Paraneoplastic dermatoses can be the initial presentations of systemic lymphoma. Knowledge about this association may help with timely diagnosis. In a patient with unexplained dermatosis, an investigation for systemic lymphoma is warranted.

References

  1. Rook A, Burns T (2010) Rook’s Textbook of Dermatology (8th), Wiley Blackwell Chichester West Sussex UK HobokenNJ USA.
  2. Motoori M, Tsujinaka T, Kobayashi K, Fujitani K, Kikkawa N (2001) Synchronous rectal and esophageal cancer associated with prurigo chronica multiformis: report of a caseSurg Today 31: 1087-1090.
  3. Umekoji A, Tsuruta D, Inoue T, Nishimori T, Ishii M (2010) Bullous pemphigoid as a dermadrome associated with spindle cell carcinoma of the gallbladder. J Dermatol 37(3): 251-254.

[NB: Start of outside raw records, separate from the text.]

theorem Engine.command_effect (i : Instr) (e : Engine N) : CommandEffect e i (e.command i) := by
  cases i with
  | nop => exact .answers _ 0
  | ldrot k i v =>
    obtain ⟨hk, h⟩ | ⟨-, h⟩ := Engine.ldrot_cases k i v e <;> rw [Engine.command, h]
    · exact .setsRot k i v hk
    · exact .refuses _ _ (.inl rfl)
  | ldoff k v =>
    obtain ⟨hk, h⟩ | ⟨-, h⟩ := Engine.ldoff_cases k v e <;> rw [Engine.command, h]
    · exact .setsOff k v hk
    · exact .refuses _ _ (.inl rfl)
  | ldref i v => exact .setsRef i v
  | ldpan i v => exact .setsPan i v
  | init =>
    obtain ⟨c, info, hfail, h⟩ | ⟨hok, h⟩ := Engine.init_cases e <;> rw [Engine.command, h]
    · exact .initFails c info hfail
    · exact .constructs (Engine.initFailure_none.1 hok)
  | encb d =>
    obtain ⟨-, h⟩ | ⟨-, h⟩ := Engine.encb_cases d e <;> rw [Engine.command, h]
    · exact .answers _ _
    · exact .refuses _ _ (.inr rfl)
  | step =>
    obtain ⟨hready, h⟩ | ⟨-, h⟩ := Engine.stepOnce_cases e <;> rw [Engine.command, h]
    · exact .steps _ _ (.inl rfl) hready
    · exact .refuses _ _ (.inr rfl)
  | enc d =>
    obtain ⟨hready, h⟩ | ⟨-, h⟩ := Engine.enc_cases d e <;> rw [Engine.command, h]
    · exact .steps _ _ (.inr ⟨d, rfl⟩) hready
    · exact .refuses _ _ (.inr rfl)
  | rdst => exact .answers _ _
  | rdctr b => exact .answers _ _
  | rdrot k i =>
    obtain ⟨_, -, h⟩ | ⟨-, -, h⟩ | ⟨-, h⟩ := Engine.rdrot_cases k i e <;> rw [Engine.command, h]
    · exact .answers _ _
    · exact .refuses _ _ (.inr rfl)
    · exact .refuses _ _ (.inl rfl)

/-- The record and the response of a command: it completes and keeps the record, or it is refused with the code
that the record takes if it is free (R131, R132). -/
theorem CommandEffect.record_cases {e : Engine N} {i : Instr} {p : Engine N × RspWord} (h : CommandEffect e i p) :
    (∃ d, p.2 = dataResponse d ∧ p.1.SameRecord e) ∨
    (∃ c info, RefusalOk N c info ∧ p.2 = refuseResponse c info ∧ p.1.SameRecord (e.recordRefusal c info)) := by
  cases h with
  | answers | setsRot | setsOff | setsRef | setsPan | constructs | steps =>
    exact .inl ⟨_, rfl, by simp [Engine.SameRecord]⟩
  | refuses _ c hc =>
    exact .inr ⟨c, 0, refusalOk_zero (by rcases hc with rfl | rfl <;> decide), rfl, rfl, rfl, rfl⟩
  | initFails c info hfail =>
    exact .inr ⟨c, info, Engine.refusalOk_of_initFailure hfail, rfl, by simp [Engine.SameRecord]⟩

/-- R113: commands other than INIT, STEP and ENC touch neither the live state nor READY. -/
theorem CommandEffect.keeps_live {e : Engine N} {i : Instr} {p : Engine N × RspWord} (h : CommandEffect e i p)
    (hinit : i ≠ .init) (hstep : i ≠ .step) (henc : ∀ d, i ≠ .enc d) :
    p.1.SameLive e ∧ p.1.ready = e.ready := by
  cases h with
  | answers | refuses | setsRot | setsOff | setsRef | setsPan => simp [Engine.SameLive]
  | constructs => exact absurd rfl hinit
  | initFails => exact absurd rfl hinit
  | steps _ _ hi =>
    rcases hi with rfl | ⟨d, rfl⟩
    · exact absurd rfl hstep
    · exact absurd rfl (henc d)

/-! ## The invariant (10_state.md R15, 60_exceptions.md R132) -/

/-- READY = 1 goes with legal live tables: only INIT sets it, with tables it has checked, and only a stepping
event changes the tables after that. -/
theorem CommandEffect.liveOk_of_ready {e : Engine N} {i : Instr} {p : Engine N × RspWord}
    (h : CommandEffect e i p) (he : e.ready = true → e.LiveOk) : p.1.ready = true → p.1.LiveOk := by
  cases h with
  | answers => exact he
  | refuses | setsRot | setsOff | setsRef | setsPan => simpa [Engine.LiveOk] using he
  | constructs hok => exact fun _ => hok.construct_liveOk
  | initFails => simp
  | steps => exact fun hready => (he hready).stepRotors

theorem Engine.RecordOk.of_sameRecord {a b : Engine N} (h : a.SameRecord b) (hb : b.RecordOk) : a.RecordOk := by
  obtain ⟨herr, hcode, hinfo⟩ := h
  rwa [Engine.RecordOk, herr, hcode, hinfo]

theorem Engine.Inv.command {e : Engine N} (h : e.Inv) (i : Instr) :
    (e.command i).1.Inv ∧ ResponseOk (e.command i).2 := by
  obtain ⟨hlive, hrec⟩ := h
  have heff := e.command_effect i
  obtain ⟨d, hresp, hsame⟩ | ⟨c, info, hc, hresp, hsame⟩ := heff.record_cases
  · exact ⟨⟨heff.liveOk_of_ready hlive, .of_sameRecord hsame hrec⟩, hresp ▸ responseOk_dataResponse d⟩
  · exact ⟨⟨heff.liveOk_of_ready hlive, .of_sameRecord hsame (hrec.recordRefusal hc)⟩,
      hresp ▸ responseOk_refuseResponse c info⟩

/-- An accepted word is a command's, or it is refused like one. -/
theorem Engine.Inv.accept {e : Engine N} (h : e.Inv) (w : CmdWord) :
    (e.accept w).1.Inv ∧ ResponseOk (e.accept w).2 := by
  unfold Engine.accept
  split
  · exact h.command _
  · obtain ⟨hlive, hrec⟩ := h
    exact ⟨⟨(CommandEffect.refuses .nop .illegalCmd (.inl rfl)).liveOk_of_ready hlive,
      hrec.recordRefusal (refusalOk_zero (by decide))⟩, responseOk_refuseResponse _ _⟩

theorem Engine.reset_inv : (Engine.reset N).Inv := by
  refine ⟨by simp [Engine.reset], ?_⟩
  simp [Engine.reset, Engine.RecordOk]

/-! ## INIT (R89 to R92) -/

/-- READY = 1 after INIT says that the checks passed. -/
theorem Engine.configOk_of_init_ready {e : Engine N} (h : (e.init).1.ready = true) : e.ConfigOk := by
  obtain ⟨c, info, -, hinit⟩ | ⟨hok, -⟩ := Engine.init_cases e
  · simp [hinit] at h
  · exact Engine.initFailure_none.1 hok

theorem Engine.SameConfig.symm {a b : Engine N} (h : a.SameConfig b) : b.SameConfig a := by
  obtain ⟨hrot, hoff, href, hpan⟩ := h
  exact ⟨hrot.symm, hoff.symm, href.symm, hpan.symm⟩

/-! ## The command's effect on the whole state -/

theorem exec_eq (i : Instr) (s : State) :
    exec i s = .next (s.answered (s.engine.command i).1 (s.engine.command i).2) := by
  rw [exec_eq_transact, transact_eq]

theorem exec_next {i : Instr} {s t : State} (h : exec i s = .next t) :
    t = s.answered (s.engine.command i).1 (s.engine.command i).2 :=
  transact_next ((exec_eq_transact i s).symm.trans h)

theorem exec_of_refuse {i : Instr} {s : State} {c : RefuseCode} {info : BitVec 3}
    (h : s.engine.command i = s.engine.refuse c info) :
    exec i s = .next (s.answered (s.engine.recordRefusal c info) (refuseResponse c info)) := by
  rw [exec_eq, h, Engine.refuse_engine, Engine.refuse_response]

theorem Engine.withRotor_of_le {k : BitVec 3} (h : N ≤ k.toNat) (f : Fin N → Engine N → Engine N × RspWord)
    (e : Engine N) : Engine.withRotor k f e = e.refuse .illegalCmd 0#3 := by
  simp [Engine.withRotor, rotorIndex_of_le h]

theorem Engine.withRotor_of_lt {k : BitVec 3} (h : k.toNat < N) (f : Fin N → Engine N → Engine N × RspWord)
    (e : Engine N) : Engine.withRotor k f e = f ⟨k.toNat, h⟩ e := by
  simp [Engine.withRotor, rotorIndex_of_lt h]

/-! ## The obligations -/

/-- Settles O16: READY and ERR are 0 and nothing has been answered. -/
theorem invariantHoldsAtReset : Obligations.InvariantHoldsAtReset :=
  ⟨Engine.reset_inv, fun _ hr => absurd hr List.not_mem_nil⟩

/-- Settles O17: idling changes nothing, a reset gives the reset engine, and an accepted word keeps the engine's
invariant and adds one legal response word. -/
theorem everyStepKeepsTheInvariant : Obligations.EveryStepKeepsTheInvariant := by
  intro s t hinv hstep
  obtain ⟨hengine, hresponses⟩ := hinv
  obtain ⟨-, h⟩ | ⟨rest, -, h⟩ | ⟨w, rest, -, h⟩ := step_cases s <;> rw [h] at hstep
  · obtain rfl : s = t := by simpa using hstep
    exact ⟨hengine, hresponses⟩
  · obtain rfl : resetEngine { s with pending := rest } = t := by simpa using hstep
    exact ⟨Engine.reset_inv, hresponses⟩
  · obtain ⟨hinv', hresp⟩ := hengine.accept w
    rw [transact_next hstep]
    exact ⟨hinv', List.forall_mem_append.2 ⟨hresponses, List.forall_mem_singleton.2 hresp⟩⟩

/-- Settles O18: the record is written when it is free, and the word's fields are read as numbers. -/
theorem refusalRecordsOnlyTheFirst : Obligations.RefusalRecordsOnlyTheFirst := by
  intro N e c info
  exact ⟨fun herr => by simp [Engine.recordRefusal, herr], fun herr => by simp [Engine.recordRefusal, herr],
    toNat_refuseResponse c info⟩

/-- Settles O19: a command that completes keeps the record, and a refusal does not overwrite it. -/
theorem noCommandChangesARecordedError : Obligations.NoCommandChangesARecordedError := by
  intro i s herr
  refine ⟨_, exec_eq i s, ?_⟩
  obtain ⟨d, -, hsame⟩ | ⟨c, info, -, -, hsame⟩ := (s.engine.command_effect i).record_cases
  · obtain ⟨herr', hcode, hinfo⟩ := hsame
    exact ⟨herr'.trans herr, hcode, hinfo⟩
  · obtain ⟨herr', hcode, hinfo⟩ := hsame
    exact ⟨by simpa using herr', by simpa [herr] using hcode, by simpa [herr] using hinfo⟩

/-- Settles O20: a command that completes keeps the record, and a refusal writes its own code and info to it. -/
theorem firstRefusalIsTheOneRecorded : Obligations.FirstRefusalIsTheOneRecorded := by
  intro i s herr
  refine ⟨_, _, exec_eq i s, rfl, ?_⟩
  obtain ⟨d, hresp, hsame⟩ | ⟨c, info, -, hresp, hsame⟩ := (s.engine.command_effect i).record_cases
  · obtain ⟨herr', hcode, hinfo⟩ := hsame
    obtain ⟨hrefused, -⟩ := responseWordFields.1 d
    rw [hresp, hrefused]
    exact ⟨herr'.trans herr, hcode, hinfo⟩
  · obtain ⟨herr', hcode, hinfo⟩ := hsame
    obtain ⟨hrefused, hcode', -, hinfo', -⟩ := responseWordFields.2 c info
    rw [hresp, hrefused, hcode', hinfo']
    exact ⟨by simpa using herr', by simpa [herr] using hcode, by simpa [herr] using hinfo⟩

/-- Settles O21: each of the four commands meets the READY gate, RDROT after its rotor number check. -/
theorem notReadyCommandsAreRefused : Obligations.NotReadyCommandsAreRefused := by
  intro s i hready hi
  have hrefuse : s.engine.command i = s.engine.refuse .notReady 0#3 := by
    rcases hi with ⟨d, rfl⟩ | rfl | ⟨d, rfl⟩ | ⟨k, j, rfl, hk⟩
    · rw [Engine.command, Engine.encb, Engine.whenReady_of_not_ready _ hready]
    · rw [Engine.command, Engine.stepOnce, Engine.whenReady_of_not_ready _ hready]
    · rw [Engine.command, Engine.enc, Engine.whenReady_of_not_ready _ hready]
    · rw [Engine.command, Engine.rdrot, Engine.withRotor_of_lt hk, Engine.whenReady_of_not_ready _ hready]
  rw [exec_of_refuse hrefuse, refuseResponse_notReady]
  rfl

/-- Settles O22: the three commands with a rotor number check it before anything else. -/
theorem rotorNumberOutOfRangeIsRefused : Obligations.RotorNumberOutOfRangeIsRefused := by
  intro s k i hk hi
  have hrefuse : s.engine.command i = s.engine.refuse .illegalCmd 0#3 := by
    rcases hi with ⟨j, v, rfl⟩ | ⟨v, rfl⟩ | ⟨j, rfl⟩ <;>
      simp only [Engine.command, Engine.ldrot, Engine.ldoff, Engine.rdrot, Engine.withRotor_of_le hk]
  rw [exec_of_refuse hrefuse, refuseResponse_illegalCmd]
  rfl

/-- Settles O28: READY = 1 means that the checks passed, and a legal configuration gives legal tables. -/
theorem successfulInitGivesLegalTables : Obligations.SuccessfulInitGivesLegalTables := by
  intro N e hready
  have hok := Engine.configOk_of_init_ready hready
  rw [Engine.init_of_configOk hok]
  exact ⟨hok.construct_liveOk, rfl⟩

  4. Hebra F (2008) On Diseases of the Skin, Including the Exanthemata. LondonNew Sydenham Society 1866-1880.
  5. Sneddon IB (1970) Cutaneous manifestations of visceral malignancy. Postgrad Med J 46:678-685.
  6. Akhyani M, Ghodsi ZS, Toosi S (2005) Erythroderma: a clinical study of 97 cases. BMC Dermatol 9(5):5.
  7. Nicolis GD, Helwig EB, dermatitis E (1973) A clinicopathologic study of 135 cases. Arch Dermatol 108(6):788-797.
  8. Tagami (2016) Paraneoplastic Dermatosis in a Patient with Anaplastic LargeCell Lymphoma: Case Report and Literature Review. Dermatopathology 3:39-43.